Screening brings its own challenges. We sampled several screening platforms in the course of our efforts, including fragment screening using ligand-observed nuclear magnetic resonance (NMR), DNA-encoded libraries (DEL), and SEC-MS. Each of these platforms is thoroughly vetted in protein world, but using them on RNA can yield surprising results. Each yielded some insights; for example, fragment screening gave good hits, but advancing them against the conformational dynamism of RNA was problematic. And unproductive interactions between the RNA target and the DNA barcodes complicated DEL screening. Size-exclusion chromatography-mass spectrometry (SEC‑MS), also called affinity selection-mass spectrometry (AS-MS), when screened against good ASTs, proved a reliable source of new, drug-like, RNA-targeted small-molecule ligands. Greater than 80% of the many targets that we have now screened using SEC‑MS have provided confirmed ligands, with nearly 100 screens completed.
But do those hits bind the same structures in the wild? That is, given that our probing data above has reassured us that the screened structures accurately reflect the endogenous structures in cells, we should be able to demonstrate that the found ligands also engage the endogenous RNA structures. To this end, we developed a photoaffinity and RNA-seq protocol termed photoaffinity evaluation of RNA ligation-sequencing (PEARL-seq) that, via competition of ligand with cognate photoprobe, shows that the ligand binds (or does not!) the targeted RNA in cells or cell lysates. This information is critical in trying to understand whether cellular phenomenology associated with the ligand can be reasonably attributed to ligand’s engagement of the targeted RNA.
It is perhaps worth noting that data for a ligand’s engagement of an RNA can be employed to other ends. The experiments above, using appropriate primers, are focused on the target RNA of interest. But sequencing the whole transcriptome, after exposure of the cells or cell lysates to photoprobe and photolysis, can tell us what other RNAs are engaged and serve as a measure of inter-RNA binding selectivity. However, binding un-targeted RNAs can be considered a feature rather than a bug: we use photoprobes to identify new RNAs that are engaged and may be candidate targets of interest. We term this empirical approach to target ID “PEARL-diving.”

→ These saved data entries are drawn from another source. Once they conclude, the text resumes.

-- ==== Sys2Proof/Machine/Text.lean ====
section
/-! DEFINITION. Text macro-operations: LOCATE, FONT, WRCHAR, TEXTWIDTH (`45_text_macros.md`). A read outside the font asset is
refused (`10_state.md` R32); a refused operation has no result at all (`60_exceptions.md` R264, R269). -/

namespace Sys2Proof.Machine

/-- Byte `i` of the active font descriptor, `F[i]` (R233). -/
def State.fontByte (s : State) (i : Nat) : Except Refusal Byte := assetByte s.cfg s.font i

/-- Whether a character value is drawable: 32 to 127 (R234, R235; conflict C2). -/
def drawable (v : Byte) : Bool := decide (32 ≤ v.toNat) && decide (v.toNat ≤ 127)

/-- The index of a glyph record, `(c - 32) * bpg + 4` (R234). -/
def glyphIndex (v bpg : Byte) : Nat := (v.toNat - 32) * bpg.toNat + 4

/-- The new `char_y` of `advance_line()` for glyph height `gh` (R237). The comparison is over the integers. -/
def nextLine (c : Config) (gh y : Byte) : Byte :=
  if (c.h : Int) - gh.toNat ≤ (y.toNat : Int) + gh.toNat then 0 else y + gh

/-- Reads a sequence of bytes, refusing at the first that is missing. -/
def gather {α β : Type} (f : α → Except Refusal β) : List α → Except Refusal (List β)
  | [] => .ok []
  | a :: rest =>
    match f a with
    | .error e => .error e
    | .ok b =>
      match gather f rest with
      | .error e => .error e
      | .ok bs => .ok (b :: bs)

/-- The cells of a glyph, row by row: `(row, column)` (R239). -/
def glyphCells (gh gw : Byte) : List (Nat × Nat) :=
  (List.range gh.toNat).flatMap fun row => (List.range gw.toNat).map fun column => (row, column)

/-- One pixel of the glyph whose record is at `idx`, drawn from the cursor (R239): `strip` bytes follow the width byte. -/
def State.glyphDot (s : State) (idx : Nat) (bps : Byte) (cell : Nat × Nat) : Except Refusal Dot :=
  match s.fontByte (idx + 1 + (cell.2 * bps.toNat + cell.1 / 8)) with
  | .error e => .error e
  | .ok b => .ok ⟨(s.charX.toNat : Int) + cell.2, (s.charY.toNat : Int) + cell.1, bitOf b (cell.1 % 8)⟩

/-- The newline branch (R236): no pixel, no `SYNC`. -/
def State.newline (s : State) : Except Refusal State :=
  match s.fontByte 2 with
  | .error e => .error e
  | .ok gh => .ok (s.setCursor 0 (nextLine s.cfg gh s.charY))

/-- The width wrap of the printable branch (R238). -/
def State.wrapFor (s : State) (gw : Byte) : Except Refusal State :=
  if s.charX.toNat + gw.toNat > s.cfg.w then
    match s.fontByte 2 with
    | .error e => .error e
    | .ok gh => .ok (s.setCursor 0 (nextLine s.cfg gh s.charY))
  else .ok s

/-- Blit and advance (R239): the glyph's whole cell is written, then `char_x` advances by the glyph's own width. -/
def State.blitGlyph (s : State) (idx : Nat) (gw : Byte) : Except Refusal State :=
  match s.fontByte 2 with
  | .error e => .error e
  | .ok gh =>
    match s.fontByte 3 with
    | .error e => .error e
    | .ok bps =>
      match gather (s.glyphDot idx bps) (glyphCells gh gw) with
      | .error e => .error e
      | .ok dots => .ok ((s.draw dots).setCursor (s.charX + gw) s.charY)

/-- The printable branch (R238, R239), without its `SYNC`. -/
def State.putGlyph (s : State) (v : Byte) : Except Refusal State :=
  match s.fontByte 0 with
  | .error e => .error e
  | .ok bpg =>
    match s.fontByte (glyphIndex v bpg) with
    | .error e => .error e
    | .ok gw =>
      match s.wrapFor gw with
      | .error e => .error e
      | .ok t => t.blitGlyph (glyphIndex v bpg) gw

/-- The width a character adds to `TEXTWIDTH` (R243): its declared width, or nothing if it is not drawable. -/
def State.charWidth (s : State) (v : Byte) : Except Refusal Nat :=
  if drawable v then
    match s.fontByte 0 with
    | .error e => .error e
    | .ok bpg =>
      match s.fontByte (glyphIndex v bpg) with
      | .error e => .error e
      | .ok gw => .ok gw.toNat
  else .ok 0

/-! ## The meanings -/

/-- `LOCATE x, y` (R231): stored unchecked. -/
def execLocate (x y : Byte) (s : State) : Host.Outcome State Fault Refusal :=
  .next (s.setCursor x y)

/-- `FONT h` (R232): no validation. -/
def execFont (h : Half) (s : State) : Host.Outcome State Fault Refusal :=
  .next (s.setFont h)

/-- `WRCHAR v` (R235): the newline test first, then the range test; any other value changes nothing (R240). -/
def execWrchar (v : Byte) (s : State) : Host.Outcome State Fault Refusal :=
  if v = s.cfg.newline then
    match s.newline with
    | .ok t => .next t
    | .error e => .refused e
  else if drawable v then
    match s.putGlyph v with
    | .ok t => .next t.sync
    | .error e => .refused e
  else .next s

/-- `TEXTWIDTH n, s[0..n-1]` (R243): replies the sum of the declared widths as a `u16`, most significant byte first
(`30_encoding.md` R81); no state change. -/
def execTextwidth (str : List Byte) (s : State) : Host.Outcome State Fault Refusal :=
  match gather s.charWidth str with
  | .ok widths => .next (s.reply (splitHalf (BitVec.ofNat 16 widths.sum)))
  | .error e => .refused e

end Sys2Proof.Machine
end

Many compounds exhibit cellular activity, often broadly consistent with modulating the intended RNA target, but we must develop biological data packages that persuade us that the observed cellular biology can be attributed to the rSM engagement with the intended RNA. PEARL-seq gives us insight into RNA engagement in the cell, but not functional outcomes. One go-to method is to use CRISPR protocols to remove or alter the RNA sub-target; if the rSM induces the same biology in these altered cells, that’s a strong indication that the biological effect derives from an off-target pathway.

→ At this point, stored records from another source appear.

-- ==== Sys2Proof/Machine/Raster.lean ====
section
/-! DEFINITION. Rasteriser macro-operations (`44_raster_macros.md`): each is its sequence of `SETPIX` calls, then one `SYNC`
(R200, R202). Coordinates are mathematical integers throughout (R200). -/

namespace Sys2Proof.Machine

/-! ## Lines (R203 to R205) -/

/-- The comparison of `e2` with `dy` that steps `x`, by `LINE_TIE` (R203, R204). -/
def lineStepsX (tie : LineTie) (e2 dy : Int) : Bool :=
  match tie with
  | .nonstrict => decide (dy ≤ e2)
  | .strict => decide (dy < e2)

/-- The comparison of `e2` with `dx` that steps `y`. -/
def lineStepsY (tie : LineTie) (e2 dx : Int) : Bool :=
  match tie with
  | .nonstrict => decide (e2 ≤ dx)
  | .strict => decide (e2 < dx)

/-- What the loop of `line` keeps fixed: the tie rule, `dx`, `dy`, the step signs and the end point. -/
structure LineJob where
  tie : LineTie
  dx : Int
  dy : Int
  sx : Int
  sy : Int
  x1 : Int
  y1 : Int
deriving DecidableEq, Repr

/-- The loop of `line` (R203) from `(x, y)` with error `err`, for at most `fuel` plots. -/
def lineLoop (j : LineJob) : Nat → Int → Int → Int → List (Int × Int)
  | 0, _, _, _ => []
  | fuel + 1, x, y, err =>
    (x, y) ::
    if x = j.x1 ∧ y = j.y1 then []
    else
      let e2 := 2 * err
      let stepX := lineStepsX j.tie e2 j.dy
      let stepY := lineStepsY j.tie e2 j.dx
      lineLoop j fuel (if stepX then x + j.sx else x) (if stepY then y + j.sy else y)
        (err + (if stepX then j.dy else 0) + (if stepY then j.dx else 0))

/-- The set-up of `line` (R203). -/
def lineJob (tie : LineTie) (x0 y0 x1 y1 : Int) : LineJob where
  tie := tie
  dx := |x1 - x0|
  dy := -|y1 - y0|
  sx := if x0 < x1 then 1 else -1
  sy := if y0 < y1 then 1 else -1
  x1 := x1
  y1 := y1

/-- How many points a line plots: `max(|x1-x0|, |y1-y0|) + 1` (R205 (b)). -/
def lineLength (x0 y0 x1 y1 : Int) : Nat := max (x1 - x0).natAbs (y1 - y0).natAbs + 1

/-- The points of `line(x0, y0, x1, y1)` in order. The fuel is the number of plots of R205 (b) (log entry 18). -/
def linePoints (tie : LineTie) (x0 y0 x1 y1 : Int) : List (Int × Int) :=
  let j := lineJob tie x0 y0 x1 y1
  lineLoop j (lineLength x0 y0 x1 y1) x0 y0 (j.dx + j.dy)

/-! ## Rectangles (R206, R208) -/

/-- The four edges (R206). -/
def rectPoints (tie : LineTie) (x0 y0 x1 y1 : Int) : List (Int × Int) :=
  linePoints tie x0 y0 x1 y0 ++ linePoints tie x0 y1 x1 y1 ++
  linePoints tie x0 y0 x0 y1 ++ linePoints tie x1 y0 x1 y1

/-- Every point of the rows `ya` to `yb`, columns `xa` to `xb`, row by row. -/
def gridPoints (xa xb ya yb : Int) : List (Int × Int) :=
  (intRange ya yb).flatMap fun y => (intRange xa xb).map fun x => (x, y)

/-- The inclusive rectangle after the two independent swaps (R208). -/
def fillRectPoints (x0 y0 x1 y1 : Int) : List (Int × Int) :=
  gridPoints (min x0 x1) (max x0 x1) (min y0 y1) (max y0 y1)

/-! ## Curved shapes: the spec's reference algorithms (R209 to R220; log entry 17) -/

/-- The loop of the arc stepper (R209) from `(x, y)` with error `err`, for at most `fuel` offsets. -/
def arcLoop : Nat → Int → Int → Int → List (Int × Int)
  | 0, _, _, _ => []
  | fuel + 1, x, y, err =>
    (-x, y) ::
    let stepY := decide (err ≤ y)
    let y' := if stepY then y + 1 else y
    let err' := if stepY then err + 2 * y' + 1 else err
    let stepX := decide (err > x) || decide (err' > y')
    let x' := if stepX then x + 1 else x
    let err'' := if stepX then err' + 2 * x' + 1 else err'
    if x' > 0 then [] else arcLoop fuel x' y' err''

/-- `arc(r)` (R209). The fuel is the bound "at most `2*r + 1` offsets" (log entry 18). -/
def arcOffsets (r : Int) : List (Int × Int) := arcLoop (2 * r.toNat + 1) (-r) 0 (2 - 2 * r)

/-- The precondition of the rounded rectangles (R211). -/
def roundRectOk (x0 y0 x1 y1 rnd : Int) : Bool :=
  decide (x0 ≤ x1) && decide (y0 ≤ y1) && decide (0 ≤ rnd) && decide (2 * rnd ≤ x1 - x0) && decide (2 * rnd ≤ y1 - y0)

/-- Edges and corner arcs of a rounded rectangle (R211). -/
def roundRectPoints (tie : LineTie) (x0 y0 x1 y1 rnd : Int) : List (Int × Int) :=
  linePoints tie (x0 + rnd) y0 (x1 - rnd) y0 ++ linePoints tie (x0 + rnd) y1 (x1 - rnd) y1 ++
  linePoints tie x0 (y0 + rnd) x0 (y1 - rnd) ++ linePoints tie x1 (y0 + rnd) x1 (y1 - rnd) ++
  (arcOffsets rnd).flatMap fun a =>
    [(x1 - rnd + a.1, y1 - rnd + a.2), (x0 + rnd - a.1, y1 - rnd + a.2),
     (x0 + rnd - a.1, y0 + rnd - a.2), (x1 - rnd + a.1, y0 + rnd - a.2)]

/-- A filled rounded rectangle (R214): the outline, the band between the rounded bands, the cap rows. -/
def fillRoundRectPoints (tie : LineTie) (x0 y0 x1 y1 rnd : Int) : List (Int × Int) :=
  roundRectPoints tie x0 y0 x1 y1 rnd ++ gridPoints x0 x1 (y0 + rnd) (y1 - rnd) ++
  (arcOffsets rnd).flatMap fun a =>
    linePoints tie (x0 + rnd - a.1) (y0 + rnd - a.2) (x1 - rnd + a.1) (y0 + rnd - a.2) ++
    linePoints tie (x0 + rnd - a.1) (y1 - rnd + a.2) (x1 - rnd + a.1) (y1 - rnd + a.2)

/-- A circle: four reflected points per offset (R217). -/
def circlePoints (x0 y0 r : Int) : List (Int × Int) :=
  (arcOffsets r).flatMap fun a =>
    [(x0 + a.1, y0 + a.2), (x0 - a.1, y0 + a.2), (x0 - a.1, y0 - a.2), (x0 + a.1, y0 - a.2)]

/-- A filled circle: two scan lines per offset (R220). -/
def fillCirclePoints (tie : LineTie) (x0 y0 r : Int) : List (Int × Int) :=
  (arcOffsets r).flatMap fun a =>
    linePoints tie (x0 - a.1) (y0 + a.2) (x0 + a.1) (y0 + a.2) ++
    linePoints tie (x0 - a.1) (y0 - a.2) (x0 + a.1) (y0 - a.2)

/-! ## The meanings -/

/-- `LINE x0, y0, x1, y1, c` (R203). -/
def execLine (x0 y0 x1 y1 : Half) (c : Byte) (s : State) : Host.Outcome State Fault Refusal :=
  .next (s.drawSync (dotsOf (lit c) (linePoints s.cfg.lineTie (signed x0) (signed y0) (signed x1) (signed y1))))

/-- `RECT x0, y0, x1, y1, c` (R206). -/
def execRect (x0 y0 x1 y1 : Half) (c : Byte) (s : State) : Host.Outcome State Fault Refusal :=
  .next (s.drawSync (dotsOf (lit c) (rectPoints s.cfg.lineTie (signed x0) (signed y0) (signed x1) (signed y1))))

/-- `FILLRECT x0, y0, x1, y1, c` (R208). -/
def execFillrect (x0 y0 x1 y1 : Half) (c : Byte) (s : State) : Host.Outcome State Fault Refusal :=
  .next (s.drawSync (dotsOf (lit c) (fillRectPoints (signed x0) (signed y0) (signed x1) (signed y1))))

/-- `ROUNDRECT x0, y0, x1, y1, rnd, c` (R211), refused outside the precondition (U4; log entry 16). -/
def execRoundrect (x0 y0 x1 y1 rnd : Half) (c : Byte) (s : State) : Host.Outcome State Fault Refusal :=
  if roundRectOk (signed x0) (signed y0) (signed x1) (signed y1) (signed rnd) then
    .next (s.drawSync (dotsOf (lit c)
      (roundRectPoints s.cfg.lineTie (signed x0) (signed y0) (signed x1) (signed y1) (signed rnd))))
  else .refused .roundRectPrecondition

/-- `FILLRRECT x0, y0, x1, y1, rnd, c` (R214), refused outside the precondition (U4; log entry 16). -/
def execFillrrect (x0 y0 x1 y1 rnd : Half) (c : Byte) (s : State) : Host.Outcome State Fault Refusal :=
  if roundRectOk (signed x0) (signed y0) (signed x1) (signed y1) (signed rnd) then
    .next (s.drawSync (dotsOf (lit c)
      (fillRoundRectPoints s.cfg.lineTie (signed x0) (signed y0) (signed x1) (signed y1) (signed rnd))))
  else .refused .roundRectPrecondition

/-- `CIRCLE x0, y0, r, c` (R217), refused for a negative radius (U4; log entry 16). -/
def execCircle (x0 y0 r : Half) (c : Byte) (s : State) : Host.Outcome State Fault Refusal :=
  if signed r < 0 then .refused .negativeRadius
  else .next (s.drawSync (dotsOf (lit c) (circlePoints (signed x0) (signed y0) (signed r))))

/-- `FILLCIRCLE x0, y0, r, c` (R220), refused for a negative radius (U4; log entry 16). -/
def execFillcircle (x0 y0 r : Half) (c : Byte) (s : State) : Host.Outcome State Fault Refusal :=
  if signed r < 0 then .refused .negativeRadius
  else .next (s.drawSync (dotsOf (lit c) (fillCirclePoints s.cfg.lineTie (signed x0) (signed y0) (signed r))))

end Sys2Proof.Machine
end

We have shared our vision from the very beginning: to find new therapeutic opportunities in the RNA world using RNA-targeted small-molecule medicines (rSMs). To achieve this, we have adapted much of the widely available protein-oriented drug discovery platform and, in many spots, invented new methods. Many elements of our platform rely on new methods that have emerged only in recent years: next-generation sequencing, CRISPR, PEARL-seq, HiBiT, SEC-MS, and chemical probing of RNA. Our ambitious journey has been to aggregate all of these components onto a single, integrated discovery platform that we can operate every day to crack the problem of drugging RNA. As ever, we proceed fearlessly forward.